**Task to complete:** Identify, in the records below, every line where the string "notes" appears, and copy each such line.

**Input:**
-- ==== Sys2Proof/Config.lean ====
section
/-! DEFINITION. What one device fixes (capability values, sizes) and the values the spec leaves open. -/

namespace Sys2Proof.Config

open Sys2Proof

/-- `CAP0` of an SLZ4-M768 (R11). -/
def cap0 : Reg := 0x01_04_00_4D_00#64
/-- `CAP1`, profile M (R12). -/
def cap1 : Reg := 0xFD#64
/-- `CAP2` of a whole, healthy device with one partition (R13). -/
def cap2 : Reg := 0x0000_000F_FFFF_0180#64
/-- `CAP3` (R14). -/
def cap3 : Reg := 0x4020_2030_3010_4040#64

/-- Cores of the package (R8). -/
def cores : Nat := 384
/-- Wheels of the package (R8). -/
def wheels : Nat := 6
/-- Vats of the package (R8). -/
def vats : Nat := 96

/-- Replay queue entries of a core, `CAP3.REPLAYQ` (R14, R301). -/
def replayQ : Nat := 64
/-- Range scoreboard entries of a core, `CAP3.RSCORE` (R14, R152). -/
def rangeScore : Nat := 32
/-- Join stack depth of a group, `CAP3.JOINDEP` (R14, R128). -/
def joinDepth : Nat := 32
/-- Packets of a lane's loop buffer, `CAP3.LOOPBUF` (R14, R131). -/
def loopBuf : Nat := 48

/-- Entries of one queue slice (R256). -/
def queueDepth : Nat := 16
/-- Node entries of one wheel pool (R247). -/
def poolEntries : Nat := 4096
/-- Stream slots of a core's affine address engine (R258). -/
def streamSlots : Nat := 16
/-- Memory-side commands a core's command queue holds (R292). -/
def cmdQueue : Nat := 64
/-- Entries of a slice's subscription table (R314). -/
def subTable : Nat := 512
/-- Entries of a team's subscription list (R314). -/
def subList : Nat := 64
/-- Shape records of a vat's record cache (R239). -/
def shapeCache : Nat := 64
/-- Operations in a vat's key lookup queue (R328). -/
def klQueue : Nat := 16
/-- Line requests that a vat's streamer keeps in flight (R238). -/
def lineRequests : Nat := 64
/-- Granules of 64 KiB of a vat's key SRAM (R328). -/
def keyGranules : Nat := 64
/-- Queued host commands of a partition (R355). -/
def hostCommands : Nat := 16
/-- Team-loss reports a partition holds (R354). -/
def lossReports : Nat := 16
/-- Packets a thread retires in one quantum (R347). -/
def quantumPackets : Nat := 2048
/-- Rows of a group's private store buffer (R346). -/
def bufferRows : Nat := 128
/-- Shootdowns in flight per partition (R201). -/
def shootLimit : Nat := 16
/-- Migrations in flight per partition (R202). -/
def migrateLimit : Nat := 8
/-- Pushes that a slice keeps in flight (R318). -/
def pushLimit : Nat := 64
/-- Writes to locked lines that a slice holds (R203). -/
def heldLimit : Nat := 64
/-- Requests that a channel's queue holds (R281). -/
def jobQueue : Nat := 256
/-- The cycles that a home waits for an answer (R199, R352). -/
def answerLimit : Nat := 2 ^ 20

/-- FREE VALUE. The device number from the module serial that the instance word carries (R358): the spec names
the field and gives no number (notes/assumptions/5.md). -/
opaque deviceNumber : BitVec 32

/-- FREE VALUE. The k-th value the machine takes where the spec states none (notes/assumptions/6.md). -/
opaque freeValue : Nat → Reg

/-- FREE VALUE. The digest of Iboukan's image that it measures (R369): the spec gives no image. -/
opaque imageDigest : Reg

/-- FREE VALUE. The fused digest of the root key (R368, R369): the spec gives no key. -/
opaque rootDigest : Reg

/-- Entries of the return buffer of a half's M pipe (R84). -/
def returnBuf : Nat := 16

end Sys2Proof.Config
end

**Your solution:**
the field and gives no number (notes/assumptions/5.md). -/
/-- FREE VALUE. The k-th value the machine takes where the spec states none (notes/assumptions/6.md). -/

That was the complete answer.